Try it: Exact reproduction required: the lines below from the line with "let b ← readCb d cb" to the line with "haltIf (decide (nDesc", both ends included, and no others.

Collected data entries:

/-- A command cycle of a CYCLE one of whose exchanges fails makes no further one, and the visit is aborted in the
step of its `Deselect()` (42 R161, log 22). -/
theorem VisitFrame.exec_failed {a : Answer} (h : VisitFrame s frame effect) (hcs : s.cs = false)
    (hb : s.busAnswers = answers ++ a :: rest) (hlen : answers.length < frame.length)
    (hok : ∀ a ∈ answers, a.ok = true) (ha : a.ok = false) (hafter : s.eventAfter (answers.length + 3)) :
    exec .cycle s = .next ((s.afterFrame frame (answers ++ [a])).abortVisit .transportFailure) := by
  have hruns : RunsTo (answers.length + 3) s ((s.afterFrame frame (answers ++ [a])).abortVisit .transportFailure) := by
    intro n
    rw [drive_frame_failed h.runs hcs h.short n answers rest a hb hlen hok ha (State.calm_of_eventAfter hafter)]
    simp only [visitFinish, reduceCtorEq, if_false]
    rw [State.abortVisit_elapse, State.midCycle_deselect_elapse]
  refine exec_cycle_of_runsTo hruns hafter (by simp [State.afterFrame]) ?_
  have hshort := h.short
  simp only [State.fuel]
  omega

end Answers

/-! ### The four command cycles of a visit -/

/-- The descriptor's byte `v` is in the multiplexer register at `a`, and START is next (42 R152). -/
def State.muxWritten (s : State) (a : RegAddr) (v : Byte) : State :=
  { s.setShadow a v with rdyFlag := false, fsm := .start }

/-- SELECT_CHANNEL is a register write of the channel's descriptor (42 R152). -/
theorem cycleStep_of_selectChannel {p n : InputCode} (hwf : s.cfg.wf = true) (hfsm : s.fsm = .selectChannel)
    (hch : s.ch.toNat < s.cfg.n) (hdesc : chanDesc s.cfg s.ch.toNat = (p, n)) :
    cycleStep s = frameStep (wregFrame s.cfg s.cfg.fMux.addr (muxValue s.cfg.fMux p n))
      (visitFinish fun _ t => t.muxWritten s.cfg.fMux.addr (muxValue s.cfg.fMux p n)) s := by
  obtain ⟨hmux, -⟩ := cfg_wf_facts hwf
  have hcodes : Instr.wf s.cfg (.setmux p n) = true := by
    have hlegal := chanDesc_legal hwf hch
    rwa [hdesc] at hlegal
  simp only [cycleStep, hfsm, selectChannelStep, hdesc]
  rw [doSetmux_of_legal hcodes hmux]
  exact frameStep_congr (fun _ _ => rfl) (fun _ => rfl) _

theorem visitFrame_select {p n : InputCode} (hwf : s.cfg.wf = true) (hfsm : s.fsm = .selectChannel)
    (hch : s.ch.toNat < s.cfg.n) (hdesc : chanDesc s.cfg s.ch.toNat = (p, n)) :
    VisitFrame s (wregFrame s.cfg s.cfg.fMux.addr (muxValue s.cfg.fMux p n))
      (fun _ t => t.muxWritten s.cfg.fMux.addr (muxValue s.cfg.fMux p n)) where
  runs := fun _ _ _ _ _ _ _ => cycleStep_of_selectChannel hwf hfsm hch hdesc
  short := by simp [wregFrame]
  sched _ _ := rfl
  elapse _ _ := rfl

/-- START in pulse mode is one exchange (42 R153). -/
theorem cycleStep_of_start (hfsm : s.fsm = .start) (hmode : s.cfg.convMode = .pulse) :
    cycleStep s = frameStep (startFrame s.cfg) (visitFinish fun _ t => t.enterAwait) s := by
  simp only [cycleStep, hfsm, startStep, hmode, doStart]
  exact frameStep_congr (fun _ _ => rfl) (fun _ => rfl) _

theorem visitFrame_start (hfsm : s.fsm = .start) (hmode : s.cfg.convMode = .pulse) :
    VisitFrame s (startFrame s.cfg) (fun _ t => t.enterAwait) where
  runs := fun _ _ _ _ _ _ _ => cycleStep_of_start hfsm hmode
  short := by simp [startFrame]
  sched _ _ := rfl
  elapse _ _ := rfl

/-- A status poll is a register read, whose byte is tested later (42 R158, log 6). -/
theorem cycleStep_of_poll (hwf : s.cfg.wf = true) (hfsm : s.fsm = .awaitReady)
    (hm : readyMethodInForce s.cfg = .statusBit) (hpoll : s.poll = none) :
    cycleStep s = frameStep (rregFrame s.cfg s.cfg.addrStatus)
      (visitFinish fun kept t => { t with poll := some (kept.headD 0) }) s := by
  obtain ⟨-, -, -, -, -, -, -, -, -, -, hstatus, -⟩ := cfg_wf_facts hwf
  simp only [cycleStep_of_statusBit hfsm hm, awaitStatusStep, hpoll]
  rw [doRreg_of_legal hstatus]
  exact frameStep_congr (fun _ _ => rfl) (fun _ => rfl) _

theorem visitFrame_poll (hwf : s.cfg.wf = true) (hfsm : s.fsm = .awaitReady)
    (hm : readyMethodInForce s.cfg = .statusBit) (hpoll : s.poll = none) :
    VisitFrame s (rregFrame s.cfg s.cfg.addrStatus) (fun kept t => { t with poll := some (kept.headD 0) }) where
  runs := fun _ _ _ _ _ _ _ => cycleStep_of_poll hwf hfsm hm hpoll
  short := by simp [rregFrame]
  sched _ _ := rfl
  elapse _ _ := rfl

/-- READ is a data read, whose sample is captured (42 R160). -/
theorem cycleStep_of_read (hfsm : s.fsm = .read) :
    cycleStep s = frameStep (rdataFrame s.cfg)
      (visitFinish fun kept t => (t.capture (decodeKept kept)).advance) s := by
  simp only [cycleStep, hfsm, readStep, doRdata]
  exact frameStep_congr (fun _ _ => rfl) (fun _ => rfl) _

theorem visitFrame_read (hwf : s.cfg.wf = true) (hfsm : s.fsm = .read) :
    VisitFrame s (rdataFrame s.cfg) (fun kept t => (t.capture (decodeKept kept)).advance) where
  runs := fun _ _ _ _ _ _ _ => cycleStep_of_read hfsm
  short := by
    obtain ⟨-, -, -, -, hdummy, -⟩ := cfg_wf_facts hwf
    rw [rdataFrame_length]
    omega
  sched _ _ := by simp
  elapse _ _ := State.advance_elapse _

/-- READ ends the visit with the sample, the time, VALID and OK recorded (42 R160). -/
theorem State.capture_visitEnds (hn : s.cfg.n ≤ 8) (hlen : s.chans.length = s.cfg.n) (hch : s.ch.toNat < s.cfg.n)
    (raw : BitVec 32) :
    VisitEnds s { s.chan s.ch.toNat with raw := raw, ts := s.now, valid := true, err := .ok }
      (s.capture raw).advance :=
  State.visitEnds hn hlen hch fun c => { c with raw := raw, ts := s.now, valid := true, err := .ok }

/-- A command cycle writes nothing that the end of a visit is about. -/
theorem VisitEnds.of_afterFrame {frame : Frame} {answers : List Answer} {c : Chan}
    (h : VisitEnds (s.afterFrame frame answers) c t) : VisitEnds s c t :=
  ⟨h.visited, h.next, h.last, h.others, h.count⟩

end VisitCycle

/-- Settles O34: one register write of the descriptor (`visitFrame_select`), or the visit aborted. -/
theorem selectChannelWritesDescriptor : Obligations.SelectChannelWritesDescriptor := by
  intro s p n r0 r1 rest hwf hfsm hcs hdesc hmem
  obtain ⟨-, -, -, -, -, -, -, -, -, hdescs, -⟩ := cfg_wf_facts hwf
  obtain ⟨hlt, -⟩ := List.getElem?_eq_some_iff.1 hdesc
  have hframe := visitFrame_select hwf hfsm (hdescs ▸ hlt)
    (show chanDesc s.cfg s.ch.toNat = (p, n) by simp [chanDesc, hdesc])
  refine ⟨fun hafter hb => ?written, fun hafter hb => ?first, fun hafter hb => ?second⟩
  case written =>
    refine ⟨_, hframe.exec_ok (answers := [⟨true, r0⟩, ⟨true, r1⟩]) hcs hb rfl (by simp) hafter, fun b => ?_, ?_⟩
    · simp only [eq_comm (a := b)]
      exact State.shadowAt_setShadow (s := s.afterFrame (wregFrame s.cfg s.cfg.fMux.addr _) _) hmem _ b _
    · simp [State.muxWritten, State.afterFrame, exchanges, wregFrame, wregByte, frameSend, State.setShadow, hb, hcs]
  case first =>
    rw [hframe.exec_failed (answers := []) hcs hb (by simp [wregFrame]) (by simp) rfl hafter]
    simp [State.afterFrame, exchanges, wregFrame, wregByte, frameSend, hb, hcs]
  case second =>
    refine ⟨_, hframe.exec_failed (answers := [⟨true, r0⟩]) hcs hb (by simp [wregFrame]) (by simp) rfl hafter,
      by simp [State.afterFrame], by simp [State.afterFrame], by simp [State.afterFrame], ?_⟩
    simp [State.afterFrame, exchanges, wregFrame, wregByte, frameSend, hb, hcs]
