-- ==== Sys2Proof/Machine/Pool.lean ====
section
/-! DEFINITION. The descriptor and control-block pool: POOL_INIT (41_pool R140) and POOL_REFILL (R141). -/

namespace Sys2Proof.Machine

/-- Construction has ended: `seq` is `Ready` or `Failed(_)` (R220, R314). -/
def State.constructed (s : State) : Bool :=
  match s.seq with
  | .ready | .failed _ => true
  | .idle | .step _ => false

/-- One round of POOL_INIT's loop (R140). Its zeros name no buffer and are not checked by R134 (log 29). -/
def poolInitOne (d : Dir) (i : Nat) : Op Unit := do
  hDescWrite d i .w0 0
  hDescWrite d i .w1 0
  hDescWrite d i .w2 0
  upd (·.setCb d i { descIndex := i, owner := .sw })

/-- `POOL_INIT` (R140): refused once construction has ended, at `Ready` or after a failure (R321, R314), whatever the count
(DESIGN CHOICE, log 21); before that, another count than `N_DESC` is `Malformed`; a block the hardware owns is the fault of
R63 at its first address word (log 21). -/
def poolInit (d : Dir) (count : Nat) : Op Unit := do
  haltIf (← gets (·.constructed)) .refused
  haltIf (decide (count ≠ nDesc)) (.err .malformed)
  each (List.range nDesc) (poolInitOne d)

/-- Write a buffer's bus address into a descriptor's address words (R93, R134, R141, R183). -/
def writeBufAddr (d : Dir) (i : Nat) (buf : Word) : Op Unit := do
  hDescAddr d i 0 (toBusAddress (← gets (·.cfg)) buf)

/-- The cache operation of a refill: the whole buffer of a receive control block (R72, R141). -/
def refillCache (d : Dir) (buf : Word) : Op Unit :=
  match d with
  | .rx => hCleanInvalidate buf bufLen
  | .tx => pure ()

/-- `POOL_REFILL` (R141). -/
def poolRefill (d : Dir) (cb : Nat) : Op Unit := do
  let b ← readCb d cb
  haltIf (decide (b.owner = .hw)) (.fault .ownershipViolation)
  let c ← gets (·.cfg)
  haltIf (badBuffer c (cbBuf c d cb)) (.err .unaligned)
  refillCache d (cbBuf c d cb)
  writeBufAddr d b.descIndex (cbBuf c d cb)

/-! ## Meanings -/

/-- POOL_INIT with its direction in Q (R112). -/
def execPoolInit (q : BitVec 8) (s : State) : Host.Outcome State Fault Refusal :=
  runOp (do
    let d ← orHalt (dirOfQ q) .refused
    poolInit d s.args.count
    return .ok) s

/-- POOL_REFILL with its direction in Q; an operand `cb` outside `0..N_DESC-1` is refused (R141, R112; log 39). -/
def execPoolRefill (q : BitVec 8) (s : State) : Host.Outcome State Fault Refusal :=
  runOp (do
    let d ← orHalt (dirOfQ q) .refused
    haltIf (decide (nDesc ≤ s.args.cb)) .refused
    poolRefill d s.args.cb
    return .ok) s

end Sys2Proof.Machine
end

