-- ==== Sys2Proof/Machine/TxRing.lean ====
section
/-! DEFINITION. The transmit rings: TX_QUEUES_INIT (43_tx_ring_arbiter R180 to R182), TX_SEND (R183, R184) and TX_RECLAIM
(R185, R186). -/

namespace Sys2Proof.Machine

/-- A register of a transmit ring. -/
def txReg (q : TxQueue) (r : RingReg) : RegId := .ring .tx q.ring r

/-- `tx[q] <- r` (R44). -/
def setTx (q : TxQueue) (r : TxRing) : Op Unit := upd fun s => { s with tx := Tab.put s.tx q.num r }

/-- The record `init_tx_ring` writes (R181). -/
def freshTx (q : TxQueue) : TxRing where
  index := q.num
  queue := q.num
  cbBase := q.base
  size := q.size
  endPtr := q.base + q.size - 1
  cleanPtr := q.base
  cIndex := 0
  freeBds := q.size
  writePtr := q.base
  prodIndex := 0

/-- `init_tx_ring` (R181). -/
def initTxRing (q : TxQueue) : Op Unit := do
  let c ← gets (·.cfg)
  let r := freshTx q
  setTx q r
  each (List.range' r.cbBase r.size) fun cb => setOwner .tx cb .sw
  hWrite (txReg q .prodIndex) 0
  hWrite (txReg q .consIndex) 0
  hWrite (txReg q .ringBufSize) (ringBufSizeWord c.pos .tx r.size)
  hWrite (txReg q .startAddr) (ptrWord r.cbBase)
  hWrite (txReg q .endAddr) (ptrWord (r.endPtr + 1) - 1)
  hWrite (txReg q .readPtr) (ptrWord r.cbBase)
  hWrite (txReg q .writePtr) (ptrWord r.cbBase)

/-- One round of TX_QUEUES_INIT's loop: the ring and its flow period (R180, R182). -/
def initTxQueue (q : TxQueue) : Op Unit := do
  initTxRing q
  hWrite (.tdmaFlowPeriod q.ring) (flowPeriodWord (← gets (·.cfg)) q.num)

/-- The priority words of R180 and R188: each queue's `BASE_PRIORITY + q`. -/
def initialPrio (base : Nat) : Prio := txQueues.foldl (fun r q => prioPack q.num (base + q.num) r) ⟨0, 0, 0⟩

/-- TX_QUEUES_INIT (R180): refused before `POOL_INIT(TX)` and outside step 11 (log 22). -/
def txQueuesInit : Op Unit := do
  haltIf (decide ((← gets (·.seq)) ≠ .step .s11) || !(← gets (·.poolDone .tx))) .refused
  let c ← gets (·.cfg)
  let saved ← hRead (.dmaCtrl .tx)
  hWrite (.dmaCtrl .tx) (saved &&& ~~~ ctrlEnableMask c.pos)
  hField .tdmaArbCtrl (·.arbMode) c.codes.arbSp
  each txQueues initTxQueue
  let prio := initialPrio c.basePriority
  hWrite (.tdmaPriority 0) prio.r0
  hWrite (.tdmaPriority 1) prio.r1
  hWrite (.tdmaPriority 2) prio.r2
  hWrite (.dmaRingCfg .tx) (tdmaRingMask c.pos)
  hWrite (.dmaCtrl .tx) ((saved &&& fieldMask (dmaEnPos .tx c.pos)) ||| tdmaBufEnMask c.pos)

/-- Release `n` control blocks from the clean pointer on; the new clean pointer is returned (R185). -/
def releaseBds (r : TxRing) : Nat → Nat → Op Nat
  | 0, p => pure p
  | n + 1, p => do
    setOwner .tx p .sw
    releaseBds r n (ringNext r.cbBase r.endPtr p)

/-- TX_RECLAIM (R185): refused before the ring is initialised. -/
def txReclaim (q : TxQueue) : Op Nat := do
  let r ← orHalt (← gets fun s => Tab.get? s.tx q.num) .refused
  let hwC := indexOf (← hRead (txReg q .consIndex))
  let n := pendingCount hwC r.cIndex
  haltIf (decide ((r.size : Int) - r.freeBds < n)) (.err .hwError)
  hBarrier
  let p ← releaseBds r n r.cleanPtr
  setTx q { r with cleanPtr := p, freeBds := r.freeBds + n, cIndex := hwC }
  return n

/-- A transmit ring record; reading it unwritten is a fault (R44, R56). -/
def readTx (q : TxQueue) : Op TxRing := do orHalt (← gets fun s => Tab.get? s.tx q.num) (.fault .unwrittenRead)

/-- The checks of R183 on the payload length and the ring (R313). -/
def checkPayload (c : Config) (r : TxRing) (len : Nat) : Op Unit := do
  haltIf (decide (len = 0)) (.err .malformed)
  haltIf (decide (min c.mtu bufLen < len)) (.err .exhausted)
  haltIf (decide (r.freeBds = 0)) (.err .exhausted)

/-- The record after one descriptor is handed over (R183). -/
def TxRing.handOver (r : TxRing) : TxRing :=
  { r with
    writePtr := ringNext r.cbBase r.endPtr r.writePtr
    freeBds := r.freeBds - 1
    prodIndex := r.prodIndex + 1 }

/-- TX_SEND after its checks: copy, clean, descriptor, bookkeeping, barrier, kick (R183, R363). -/
def txFill (q : TxQueue) (r : TxRing) (descIndex : Nat) (payload : List Byte) : Op Unit := do
  let c ← gets (·.cfg)
  let buf := cbBuf c .tx r.writePtr
  hCopyOut buf payload
  hClean buf payload.length
  writeBufAddr .tx descIndex buf
  hDescWrite .tx descIndex .w0 (txW0 c payload.length)
  setOwner .tx r.writePtr .hw
  setTx q r.handOver
  hBarrier
  hWrite (txReg q .prodIndex) (indexWord r.handOver.prodIndex)

/-- TX_SEND (R183): refused before `Ready`. -/
def txSend (q : TxQueue) (payload : List Byte) : Op Unit := do
  haltIf (decide ((← gets (·.seq)) ≠ .ready)) .refused
  let _ ← readTx q
  let _ ← txReclaim q
  let r ← readTx q
  let c ← gets (·.cfg)
  checkPayload c r payload.length
  let b ← readCb .tx r.writePtr
  haltIf (decide (b.owner = .hw)) (.fault .ownershipViolation)
  haltIf (badBuffer c (cbBuf c .tx r.writePtr)) (.err .unaligned)
  txFill q r b.descIndex payload

/-! ## Meanings -/

def execTxQueuesInit (s : State) : Host.Outcome State Fault Refusal := runOp (okAfter txQueuesInit) s

/-- TX_SEND with its queue in Q (R112) and the payload passed beside the word. -/
def execTxSend (q : BitVec 8) (s : State) : Host.Outcome State Fault Refusal :=
  runOp (do
    let k ← orHalt (queueOfQ q) .refused
    txSend k s.args.payload
    return .ok) s

/-- TX_RECLAIM with its queue in Q (R112). -/
def execTxReclaim (q : BitVec 8) (s : State) : Host.Outcome State Fault Refusal :=
  runOp (do
    let k ← orHalt (queueOfQ q) .refused
    return .count (← txReclaim k)) s

end Sys2Proof.Machine
end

Result of this task:
  let b ← readCb d cb
  haltIf (decide (b.owner = .hw)) (.fault .ownershipViolation)
  let c ← gets (·.cfg)
  haltIf (badBuffer c (cbBuf c d cb)) (.err .unaligned)
  refillCache d (cbBuf c d cb)
  writeBufAddr d b.descIndex (cbBuf c d cb)

/-! ## Meanings -/

/-- POOL_INIT with its direction in Q (R112). -/
def execPoolInit (q : BitVec 8) (s : State) : Host.Outcome State Fault Refusal :=
  runOp (do
    let d ← orHalt (dirOfQ q) .refused
    poolInit d s.args.count
    return .ok) s

/-- POOL_REFILL with its direction in Q; an operand `cb` outside `0..N_DESC-1` is refused (R141, R112; log 39). -/
def execPoolRefill (q : BitVec 8) (s : State) : Host.Outcome State Fault Refusal :=
  runOp (do
    let d ← orHalt (dirOfQ q) .refused
    haltIf (decide (nDesc ≤ s.args.cb)) .refused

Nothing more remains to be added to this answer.